Pourquoi cette longue digression avant d'aborder "Je suis un soldat"? tout simplement car l'on retrouve chez Laurent Larivière cette propension à s'emparer d'un sujet social proche de notre quotidien pour tenter d'en matérialiser une métaphore juste sur les affres d'une société à bout de souffle. Soit une jeune femme qui perd son emploi et retourne chez sa mère pour sortir de l'impasse. Il est intéressant de noter que Louise Bourgoin est choisie pour interpréter ce rôle. Jouer un personnage aux antipodes de ses origines sociales n'est pas une première et ce peut être une belle réussite lorsque le projet le motive.

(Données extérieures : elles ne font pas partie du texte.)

/-- A write of MB_REQ_DB: an index that overfills the ring or moves backward is ignored and sets RING_ERROR. Either write lets reading resume (R424). -/
def reqDoorbell (s : State) (f : Func) (q : Nat) (v : W64) : State :=
  match doorbellRings s f q with
  | none => s
  | some r0 =>
    let r : Rings := { r0 with stalled := false }
    let s := s.modFront q (fun y => { y with rings := some r })
    let x : W32 := v.setWidth 32
    let held := (x - r.reqCi).toNat
    if 2 ^ r.reqN < held ∨ held < (r.reqPi - r.reqCi).toNat then setEvent s r.fn 4
    else s.modFront q (fun y => { y with rings := some { r with reqPi := x } })

/-- Meaning of MB_REQ_DB. -/
def execMbReqDb (f : Func) (q : Nat) (v : W64) (s : State) : Host.Outcome State Fault Refusal :=
  if fnOk f ∧ q < 4 then .next (reqDoorbell s f q v) else .fault (.noSuch "function or pavilion")

/-- A write of MB_CPL_DB: an index past the producer or backward is ignored and sets RING_ERROR. -/
def cplDoorbell (s : State) (f : Func) (q : Nat) (v : W64) : State :=
  match doorbellRings s f q with
  | none => s
  | some r =>
    let x : W32 := v.setWidth 32
    if (r.cplPi - r.cplCi).toNat < (x - r.cplCi).toNat then setEvent s r.fn 4
    else s.modFront q (fun y => { y with rings := some { r with cplCi := x } })

/-- Meaning of MB_CPL_DB. -/
def execMbCplDb (f : Func) (q : Nat) (v : W64) (s : State) : Host.Outcome State Fault Refusal :=
  if fnOk f ∧ q < 4 then .next (cplDoorbell s f q v) else .fault (.noSuch "function or pavilion")

-- Warden messages

/-- A stop frame is announced (R346): the other modules enter DRAINING on receipt. -/
def stopAnnounced (s : State) (q frame : Nat) : State :=
  let st := (s.pv q).run.st
  if st = pvRunning then (enterState s q pvDraining).modRun q (fun r => { r with stopAt := some frame, drained := true })
  else if st = pvDraining then s.modRun q (fun r => { r with stopAt := some frame })
  else s

/-- A Warden message takes effect (R278, R279, R281, R283, R303, R306, R346). -/
def wardenMessage (s : State) (m : WMsg) : State :=
  match m with
  | .openSlot o => openSlot s o
  | .closeSlot n => closeSlot s n
  | .emission e => s.modFront e.pv (fun f => { f with arrived := f.arrived ++ [e] })
  | .lookup a => s.modFront a.pv (fun x => { x with asks := x.asks ++ [a] })
  | .matched q tag n => noteMatched s q tag n []
  | .table q t => (match (s.pv q).run.image with | some i => writeTable s q i t | none => s)
  | .unpin q tag aborted => s.modPool q (fun p => dropPins p tag aborted)
  | .decision q f d => hearDecision s q f d
  | .committed q slot module => blockCommitted s q slot module
  | .stopFrame q f => stopAnnounced s q f

/-- The numbers of a Warden message lie in range. -/
def msgOk : WMsg → Bool
  | .openSlot o => o.slot < 1024 && o.pv < 4 && o.resI < 16 && o.resJ < 16
  | .closeSlot n => n < 1024
  | .emission e => e.pv < 4
  | .lookup a => a.pv < 4
  | .matched q _ _ => q < 4
  | .table q _ => q < 4
  | .unpin q _ _ => q < 4
  | .decision q _ _ => q < 4
  | .committed q _ _ => q < 4
  | .stopFrame q _ => q < 4

/-- Meaning of WARDEN_MESSAGE. -/
def execWardenMessage (m : WMsg) (s : State) : Host.Outcome State Fault Refusal :=
  if msgOk m then .next (wardenMessage s m) else .fault (.noSuch "slot or pavilion")

-- the committing tick

/-- A setting that waits for the tick is written (R352). -/
def applyAtTick (s : State) (x : AtTick) : State :=
  match x with
  | .tenant n cfg rate => (s.setReg (TS_TENANT_CFG_OFF n) cfg).setReg (TS_TENANT_RATE_OFF n) rate
  | .budget n v => s.setReg (TS_TENANT_BUDGET_OFF n) (setBits 0 47 0 v.toNat)
  | .budgetAdd n v => setBudget s n (min (s.rd (TS_TENANT_CFG_BURST_CAP n)) (budget s n + toInt48 v.toNat))
  | .age v => s.setReg TS_AGE_OFF (setBits 0 47 0 v.toNat)
  | .balance q on => s.modRun q (fun r => { r with balance := on })

/-- Every setting that waits, in order. -/
def applySettings (s : State) : State :=
  let l := s.die.atTick
  l.foldl applyAtTick { s with die := { s.die with atTick := [] } }

/-- Units of `Sun.time` in a nanosecond. -/
def unitsPerNs : Nat := 21840000

/-- The tenants whose CFG is VALID. -/
def validTenants (s : State) : List Nat :=
  s.reg.filterMap (fun e =>
    if 0x130000 ≤ e.1 ∧ e.1 < 0x150000 ∧ (e.1 - 0x130000) % 32 = 0 ∧ bit e.2 63 then some ((e.1 - 0x130000) / 32) else none)

/-- The refill of a tenant over `d` units of real time (R288); the hidden remainder is kept in token × unit of time. -/
def refill (d : Nat) (s : State) (n : Nat) : State :=
  let acc := SMap.look s.die.remainder n 0 + s.rd (TS_TENANT_RATE_REFILL n) * d
  let per := 1000000000 * unitsPerNs
  let s1 : State := { s with die := { s.die with remainder := SMap.put s.die.remainder n (acc % per) } }
  setBudget s1 n (min (s.rd (TS_TENANT_CFG_BURST_CAP n)) (budget s n + (acc / per : Nat)))

/-- The Turnstile refills every valid tenant (R288). -/
def refillAll (s : State) : State :=
  let d := s.sun.time - s.sun.lastRefill
  (validTenants s).foldl (refill d) { s with sun := { s.sun with lastRefill := s.sun.time } }

/-- A cancel takes effect (R305). `late` holds the requests whose last step is recorded at this tick: for them completion wins. -/
def cancelOne (q : Nat) (late : List Nat) (s : State) (tag : Nat) : State :=
  let f := (s.pv q).front
  match f.waiting.find? (fun r => r.tag == tag) with
  | some r =>
    let s1 := s.modFront q (fun f => { f with waiting := f.waiting.filter (fun x => x.tag != tag) })
    complete s1 q (finalRec s1 { r with cancelled := true } stDone).words
  | none =>
    if late.contains tag then s
    else s.modFront q (fun f => { f with live := f.live.map (fun r => if r.tag = tag then { r with cancelled := true } else r) })

/-- An emission is charged and recorded (R293, R303, R305); the request's pins end, since its prefill is complete (R279). `late` holds the requests that a cancel of this tick found complete. -/
def recordEmission (q : Nat) (late : List Nat) (s : State) (e : Emission) : State :=
  match (s.pv q).front.live.find? (fun r => r.tag == e.tag) with
  | none => s
  | some r =>
    let r1 : Req := { r with emitted := r.emitted + e.tokens.length }
    let s1 := chargeEmitted s r.tenant e.tokens.length
    let c : CplRec := {
      tag := r.tag, kind := if e.fin then kindFinal else kindTokens, status := stDone, accepted := e.accepted, emptyRow := e.emptyRow,
      maxReached := e.maxReached, stopped := e.stopped, cancelledAt := e.fin && late.contains r.tag, cancelled := false, tokens := e.tokens, step := e.step,
      tenant := r.tenant, budget := s1.rd (TS_TENANT_BUDGET_BUDGET r.tenant), matched := r.matched, emitted := r1.emitted }
    if e.fin then
      let s2 := s1.modFront q (fun f => { f with live := f.live.filter (fun x => x.tag != r.tag) })
      let s3 := unpin (releaseSlots s2 q r) q r.tag false
      if r.cancelled then complete s3 q (finalRec s3 r1 stDone).words else complete s3 q c.words
    else
      let s2 := unpin (s1.modFront q (fun f => { f with live := f.live.map (fun x => if x.tag = r.tag then r1 else x) })) q r.tag false
      if r.cancelled then s2 else complete s2 q c.words

/-- Steps 2 and 3 of R289. -/
def cancelsAndEmissions (s : State) (q : Nat) : State :=
  let f := (s.pv q).front
  let late := f.cancels.filter (fun t => f.arrived.any (fun e => e.tag == t && e.fin))
  let s1 := s.modFront q (fun f => { f with cancels := [], arrived := [], readNow := 0 })
  f.arrived.foldl (recordEmission q late) (f.cancels.foldl (cancelOne q late) s1)

/-- A waiting request ages (R290). -/
def aged (s : State) (r : Req) : Req :=
  let a := agePeriod s r.cls
  if r.cls ≠ 0 ∧ a ≠ 0 ∧ a * 1000000 * unitsPerNs ≤ s.sun.time - r.since then { r with cls := r.cls - 1, since := s.sun.time } else r

/-- Waiting requests end, each with a FINAL of COUNT 0 (R292, R346). -/
def endWaiting (s : State) (q status : Nat) (which : Req → Bool) : State :=
  let gone := (s.pv q).front.waiting.filter which
  let s1 := s.modFront q (fun f => { f with waiting := f.waiting.filter (fun r => !which r) })
  gone.foldl (fun s r => complete s q (finalRec s r status).words) s1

L'ex présentatrice météo de Canal + ne démérite pas, loin de la, mais il est bien difficile de croire en sa reconversion. L'intrigue qui la voit se faire embaucher par son oncle comme passeur dans un trafic d'animaux à vaste échelle ne rend pas assez crédible sa subite maîtrise des us et coutumes de la clandestinité. Au delà même de son apparence physique jamais démentie dans le sale boulot, elle incarne le prototype usé jusqu'à la corde d'esclave se libérant de ses chaines pour mieux s'enfoncer dans une abjection sans foi ni loi.
Cette radicalisation ne s'inscrit pas dans un temps suffisamment long pour que l'on puisse s'identifier raisonnablement à ce passage du clair-obscur. La famille est aussi dessinée à grand traits: une mère vieillissante lessivée par le dur labeur avec laquelle l'on n'entre jamais pleinement en empathie, une sœur et son gendre parents d'un ange à qui on donnerait le bon dieu sans confession. Et au dessus de tous, un Jean-Hugues Anglade hirsute qui tient d'une main de fer son petit trafic. Habitué à jouer les ours mal léchés du cinéma français ces dernières années, il s'en tient à un jeu minimaliste qui correspond plutôt bien à l'idée que l'on se fait de ce genre de type louche. Son caractère taciturne est véridique tant qu'il reste impénétrable. Lorsque la carapace commence à se fissurer , les accents du mélodrame ne sont pas loin. Sa scène finale est à cet égard lourde de sens. Que reste t'il alors qui puisse sauver le film après de telles objections? comme chez ses compères liégeois, une sincérité pour retracer la férocité d'une société qui oblige ses enfants à rentrer dans un engrenage sordide pour s'en sortir. Une réalisation solide qui raconte bien la détresse d'une femme dépassée par les événements, avec des partis pris de cadrage habiles et d'amples mouvements de caméra pour figurer la folie passagère qu'engendre ces situations. Et la fin ouverte est une subtile transition vers un possible avenir moins crasseux.
En somme, un long-métrage qui aurait gagner à s'épurer et à donner une vision un peu moins caricaturale de la libéralisation idéologique mais qui sait rappeler certaines vérités dérangeantes.